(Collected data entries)
-- Opening Marker --

/-- An instruction that has issued is in progress and the stream goes on. -/
def Chip.park (c : Chip) (x : Ctx) (f : Foot) (chain : Option Nat) (ws : List (WaitKind × Nat × Nat)) : Chip :=
  let k : Parked := { pos := x.run.pos, step := x.run.step, loops := x.run.loops, ctx := x.run.ctx, chain := chain, waits := [],
                      foot := f, units := unitsFor x.i, looks := x.looks, swaps := x.swaps, loads := x.loads,
                      arr := c.sched.nextId }
  ({ c with sched := { c.sched with nextId := c.sched.nextId + 1 } }.goTo x.p (x.run.pos + 1)).updRun x.p fun r => { r with parked := r.parked ++ [c.parkAs k chain ws] }

/-- A status that an instruction raises, or poison that it has met: the Bead goes no further. -/
def Act.raised (x : Ctx) : Act → Chip
  | .raise st c => (c.raiseAt x.j x.p st x.run.step).halt x.p
  | .raiseN st n c => (c.raiseNamed x.j x.p st x.run.step n).halt x.p
  | .raiseD st n c => (c.raiseDie x.j (dieFacet (physFacet x.p)) st x.run.step n).halt x.p
  | .lost tid at_ c => (c.poisonFound x.j tid at_).halt x.p
  | .done c => c
  | .started c => c
  | .jump _ c => c
  | .hold c => c
  | .more c => c
  | .park _ _ c => c

/-- What becomes of the next instruction after its attempt to run: the Bead moves on and the post field is made, or it is in
progress. -/
def Chip.finish (x : Ctx) (f : Foot) (a : Act) : Chip :=
  match a with
  | .done c => (c.goTo x.p (x.run.pos + 1)).postObj x.j x.p (iPost x.i)
  | .started c => c.goTo x.p (x.run.pos + 1)
  | .jump pos c => (c.goTo x.p pos).postObj x.j x.p (iPost x.i)
  | .park chain ws c => c.park x f chain ws
  | a => a.raised x

/-- The local accesses of an instruction: a transfer's writes are fills, which wait by themselves, and rows that its list has still to name
are not read yet. -/
def localFoot (x : Ctx) (f : Foot) : Foot :=
  if iClass x.i = 3 then { reads := f.reads.filter fun r => r != anyRow r.bank, writes := [] } else f

/-- An instruction that has issued runs once no local access of it stalls (R372) and no table_swap holds it (R238). A chain
in progress meets its slots block by block. -/
def Chip.attempt (c : Chip) (x : Ctx) (f : Foot) (act : Ctx → Chip → Act) : Act :=
  if x.chain.isSome then act x c
  else match c.readStalls x.p (localFoot x f) with
    | [] => if c.writeStall x.p (localFoot x f) || x.tableHeld then .park x.chain [] c else act x c
    | ns => .park x.chain (ns.map fun n => (.localRead, x.p, n)) c

/-- Instruction `n` in progress goes on, when `sel` picks it: the chip then, and whether it has come to an end. -/
def Chip.goOn (c : Chip) (sel : Ctx → Bool) (foot : Chip → Ctx → Foot) (act : Ctx → Chip → Act) (p n : Nat) : Chip × Bool :=
  match c.parkedCtx p n with
  | none => (c, false)
  | some (x, k) =>
    if !sel x then (c, false)
    else
      let gone (c : Chip) : Chip := c.updRun p fun r => { r with parked := dropAt r.parked n }
      match c.attempt x (foot c x) act with
      | .done c => ((gone c).postObj x.j x.p (iPost x.i), true)
      | .started c => (gone c, true)
      | .park chain ws c =>
        (c.updRun p fun r => { r with parked := modAt r.parked n fun _ => c.parkAs k chain ws }, false)
      | a => (a.raised x, true)

/-- The instructions in progress that `sel` picks go on, earliest first, until one of them comes to its end. -/
def Chip.goOnAny (c : Chip) (sel : Ctx → Bool) (foot : Chip → Ctx → Foot) (act : Ctx → Chip → Act) (p : Nat) : Chip × Bool :=
  (List.range (c.bead p).run.parked.length).foldl
    (fun (r : Chip × Bool) n => if r.2 then r else r.1.goOn sel foot act p n) (c, false)

/-- Issue of the next instruction, when `sel` picks it and its Locket ranges are `foot`: it issues when the object of its wait
field is available (R89), its units are free (R683) and no earlier instruction of its stream conflicts (R90). Once issued it
runs, or it is in progress until it can. A wait the watchdog times is noted. -/
def Chip.issueNext (c : Chip) (sel : Ctx → Bool) (foot : Chip → Ctx → Foot) (p : Nat) (act : Ctx → Chip → Act) : Chip :=
  match c.canIssue p with
  | none => c
  | some x =>
    if !sel x then c
    else if !c.available p (iWait x.i) then
      match (c.obj? p (iWait x.i)).map fun o => o.val with
      | some (SyncVal.sem _) => c
      | _ => c.noteWait p .waitField p (iWait x.i)
    else
      let f := foot c x
      if x.unitBusy || c.hazard x f then c
      else
        match (c.take p (iWait x.i)).attempt x f act with
        | .hold c' => c'.updBead p fun b => { b with objs := (c.bead p).objs }
        | a => Chip.finish x f a

/-- The command of an instruction at Bead `p`: one in progress that `sel` picks goes on; where none comes to its end, the next
instruction issues. Where the Bead stands at no such instruction, or it cannot issue, nothing changes (assumption 7, DESIGN
CHOICE). -/
def issueAt (sel : Ctx → Bool) (foot : Chip → Ctx → Foot) (p : Nat) (act : Ctx → Chip → Act) (c : Chip) : Chip :=
  match c.goOnAny sel foot act p with
  | (c, true) => c
  | (c, false) => c.issueNext sel foot p act

/-- Issue of an instruction whose ranges its context alone gives. -/
def issueOn (sel : Ctx → Bool) (foot : Ctx → Foot) (p : Nat) (act : Ctx → Chip → Act) (c : Chip) : Chip :=
  issueAt sel (fun _ => foot) p act c

/-- Issue of an instruction that its word alone picks. -/
def issue (sel : Nat → Bool) (foot : Ctx → Foot) (p : Nat) (act : Ctx → Chip → Act) (c : Chip) : Chip :=
  issueOn (fun x => sel x.i) foot p act c

/-- Issue of a LANE operation code. -/
def issueLane (op : Nat) (foot : Ctx → Foot) (p : Nat) (act : Ctx → Chip → Act) (c : Chip) : Chip :=
  issue (fun i => iClass i = 2 && iOp i = op) foot p act c

end Sys2Proof.Machine
end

-- Closing Marker --

| PROBLEM DESCRIPTION |
Give back, unchanged, every line from the one with "match c.goOnAny sel foot act p with" to the end of the entries above.

| TASK RESULT |
  match c.goOnAny sel foot act p with
  | (c, true) => c
  | (c, false) => c.issueNext sel foot p act

/-- Issue of an instruction whose ranges its context alone gives. -/
def issueOn (sel : Ctx → Bool) (foot : Ctx → Foot) (p : Nat) (act : Ctx → Chip → Act) (c : Chip) : Chip :=
  issueAt sel (fun _ => foot) p act c

/-- Issue of an instruction that its word alone picks. -/
def issue (sel : Nat → Bool) (foot : Ctx → Foot) (p : Nat) (act : Ctx → Chip → Act) (c : Chip) : Chip :=
  issueOn (fun x => sel x.i) foot p act c

/-- Issue of a LANE operation code. -/
def issueLane (op : Nat) (foot : Ctx → Foot) (p : Nat) (act : Ctx → Chip → Act) (c : Chip) : Chip :=
  issue (fun i => iClass i = 2 && iOp i = op) foot p act c

end Sys2Proof.Machine
end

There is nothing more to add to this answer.